@[simp] theorem Thread.setPres_state (t : Thread) (r : RegNum) (p : Presence) :
    (t.setPres r p).state = t.state := rfl

@[simp] theorem Thread.setPres_wait (t : Thread) (r : RegNum) (p : Presence) :
    (t.setPres r p).wait = t.wait := rfl

@[simp] theorem Thread.setPres_dbg (t : Thread) (r : RegNum) (p : Presence) :
    (t.setPres r p).dbg = t.dbg := rfl

@[simp] theorem Thread.setPres_regionHeld (t : Thread) (r : RegNum) (p : Presence) :
    (t.setPres r p).regionHeld = t.regionHeld := rfl

@[simp] theorem Thread.setPres_pending (t : Thread) (r : RegNum) (p : Presence) :
    (t.setPres r p).pending = t.pending := rfl

@[simp] theorem Thread.setPres_cls (t : Thread) (r : RegNum) (p : Presence) :
    (t.setPres r p).cls = t.cls := rfl

@[simp] theorem Thread.setPres_prio (t : Thread) (r : RegNum) (p : Presence) :
    (t.setPres r p).prio = t.prio := rfl

@[simp] theorem Thread.setPres_rcb (t : Thread) (r : RegNum) (p : Presence) :
    (t.setPres r p).rcb = t.rcb := rfl

@[simp] theorem Thread.setPres_parent (t : Thread) (r : RegNum) (p : Presence) :
    (t.setPres r p).parent = t.parent := rfl

@[simp] theorem Thread.setPres_wbase (t : Thread) (r : RegNum) (p : Presence) :
    (t.setPres r p).wbase = t.wbase := rfl

@[simp] theorem Thread.setPres_masks (t : Thread) (r : RegNum) (p : Presence) :
    (t.setPres r p).masks = t.masks := rfl

@[simp] theorem Thread.setPres_segs (t : Thread) (r : RegNum) (p : Presence) :
    (t.setPres r p).segs = t.segs := rfl

@[simp] theorem Thread.setPres_pc (t : Thread) (r : RegNum) (p : Presence) :
    (t.setPres r p).pc = t.pc := rfl

@[simp] theorem Thread.setPres_sp (t : Thread) (r : RegNum) (p : Presence) :
    (t.setPres r p).sp = t.sp := rfl

@[simp] theorem Thread.setPres_nextBatch (t : Thread) (r : RegNum) (p : Presence) :
    (t.setPres r p).nextBatch = t.nextBatch := rfl

@[simp] theorem Thread.setPres_batchOps (t : Thread) (r : RegNum) (p : Presence) :
    (t.setPres r p).batchOps = t.batchOps := rfl

@[simp] theorem Thread.setPres_reopen (t : Thread) (r : RegNum) (p : Presence) :
    (t.setPres r p).reopen = t.reopen := rfl

@[simp] theorem Thread.setPres_yielded (t : Thread) (r : RegNum) (p : Presence) :
    (t.setPres r p).yielded = t.yielded := rfl

@[simp] theorem Thread.setPres_firstTurn (t : Thread) (r : RegNum) (p : Presence) :
    (t.setPres r p).firstTurn = t.firstTurn := rfl

@[simp] theorem Thread.setPres_ifenced (t : Thread) (r : RegNum) (p : Presence) :
    (t.setPres r p).ifenced = t.ifenced := rfl

@[simp] theorem Thread.setPres_chan1 (t : Thread) (r : RegNum) (p : Presence) :
    (t.setPres r p).chan1 = t.chan1 := rfl

@[simp] theorem Thread.setPres_voids (t : Thread) (r : RegNum) (p : Presence) :
    (t.setPres r p).voids = t.voids := rfl

@[simp] theorem Thread.setPres_released (t : Thread) (r : RegNum) (p : Presence) :
    (t.setPres r p).released = t.released := rfl

@[simp] theorem Thread.setPres_pool (t : Thread) (r : RegNum) (p : Presence) :
    (t.setPres r p).pool = t.pool := rfl

@[simp] theorem Thread.setPres_tiles (t : Thread) (r : RegNum) (p : Presence) :
    (t.setPres r p).tiles = t.tiles := rfl

@[simp] theorem Thread.setPres_stampArg (t : Thread) (r : RegNum) (p : Presence) :
    (t.setPres r p).stampArg = t.stampArg := rfl

@[simp] theorem Thread.setPres_image (t : Thread) (r : RegNum) (p : Presence) :
    (t.setPres r p).image = t.image := rfl

@[simp] theorem Thread.setPres_roomWait (t : Thread) (r : RegNum) (p : Presence) :
    (t.setPres r p).roomWait = t.roomWait := rfl

@[simp] theorem Thread.setPres_killed (t : Thread) (r : RegNum) (p : Presence) :
    (t.setPres r p).killed = t.killed := rfl

@[simp] theorem Thread.setPres_spec (t : Thread) (r : RegNum) (p : Presence) :
    (t.setPres r p).spec = t.spec := rfl

@[simp] theorem Thread.setPres_disp (t : Thread) (r : RegNum) (p : Presence) :
    (t.setPres r p).disp = t.disp := rfl

@[simp] theorem Thread.setPres_ctx (t : Thread) (r : RegNum) (p : Presence) :
    (t.setPres r p).ctx = t.ctx := rfl

@[simp] theorem Thread.setPres_saved (t : Thread) (r : RegNum) (p : Presence) :
    (t.setPres r p).saved = t.saved := rfl

/-! ## Thread.setMask -/

@[simp] theorem Thread.setMask_id (t : Thread) (k : KReg) (v : Word) :
    (t.setMask k v).id = t.id := by
  unfold Thread.setMask; split <;> rfl

@[simp] theorem Thread.setMask_state (t : Thread) (k : KReg) (v : Word) :
    (t.setMask k v).state = t.state := by
  unfold Thread.setMask; split <;> rfl

@[simp] theorem Thread.setMask_wait (t : Thread) (k : KReg) (v : Word) :
    (t.setMask k v).wait = t.wait := by
  unfold Thread.setMask; split <;> rfl

@[simp] theorem Thread.setMask_dbg (t : Thread) (k : KReg) (v : Word) :
    (t.setMask k v).dbg = t.dbg := by
  unfold Thread.setMask; split <;> rfl

@[simp] theorem Thread.setMask_regionHeld (t : Thread) (k : KReg) (v : Word) :
    (t.setMask k v).regionHeld = t.regionHeld := by
  unfold Thread.setMask; split <;> rfl

@[simp] theorem Thread.setMask_pending (t : Thread) (k : KReg) (v : Word) :
    (t.setMask k v).pending = t.pending := by
  unfold Thread.setMask; split <;> rfl

@[simp] theorem Thread.setMask_cls (t : Thread) (k : KReg) (v : Word) :
    (t.setMask k v).cls = t.cls := by
  unfold Thread.setMask; split <;> rfl

@[simp] theorem Thread.setMask_prio (t : Thread) (k : KReg) (v : Word) :
    (t.setMask k v).prio = t.prio := by
  unfold Thread.setMask; split <;> rfl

Action item:
Exactly and exclusively, repeat the lines from the line that contains "theorem Thread.setPres_saved (t" through the end of the records, both ends included.

Problem solution:
@[simp] theorem Thread.setPres_saved (t : Thread) (r : RegNum) (p : Presence) :
    (t.setPres r p).saved = t.saved := rfl

/-! ## Thread.setMask -/

@[simp] theorem Thread.setMask_id (t : Thread) (k : KReg) (v : Word) :
    (t.setMask k v).id = t.id := by
  unfold Thread.setMask; split <;> rfl

@[simp] theorem Thread.setMask_state (t : Thread) (k : KReg) (v : Word) :
    (t.setMask k v).state = t.state := by
  unfold Thread.setMask; split <;> rfl

@[simp] theorem Thread.setMask_wait (t : Thread) (k : KReg) (v : Word) :
    (t.setMask k v).wait = t.wait := by
  unfold Thread.setMask; split <;> rfl

@[simp] theorem Thread.setMask_dbg (t : Thread) (k : KReg) (v : Word) :
    (t.setMask k v).dbg = t.dbg := by
  unfold Thread.setMask; split <;> rfl

@[simp] theorem Thread.setMask_regionHeld (t : Thread) (k : KReg) (v : Word) :
    (t.setMask k v).regionHeld = t.regionHeld := by
  unfold Thread.setMask; split <;> rfl

@[simp] theorem Thread.setMask_pending (t : Thread) (k : KReg) (v : Word) :
    (t.setMask k v).pending = t.pending := by
  unfold Thread.setMask; split <;> rfl

@[simp] theorem Thread.setMask_cls (t : Thread) (k : KReg) (v : Word) :
    (t.setMask k v).cls = t.cls := by
  unfold Thread.setMask; split <;> rfl

@[simp] theorem Thread.setMask_prio (t : Thread) (k : KReg) (v : Word) :
    (t.setMask k v).prio = t.prio := by
  unfold Thread.setMask; split <;> rfl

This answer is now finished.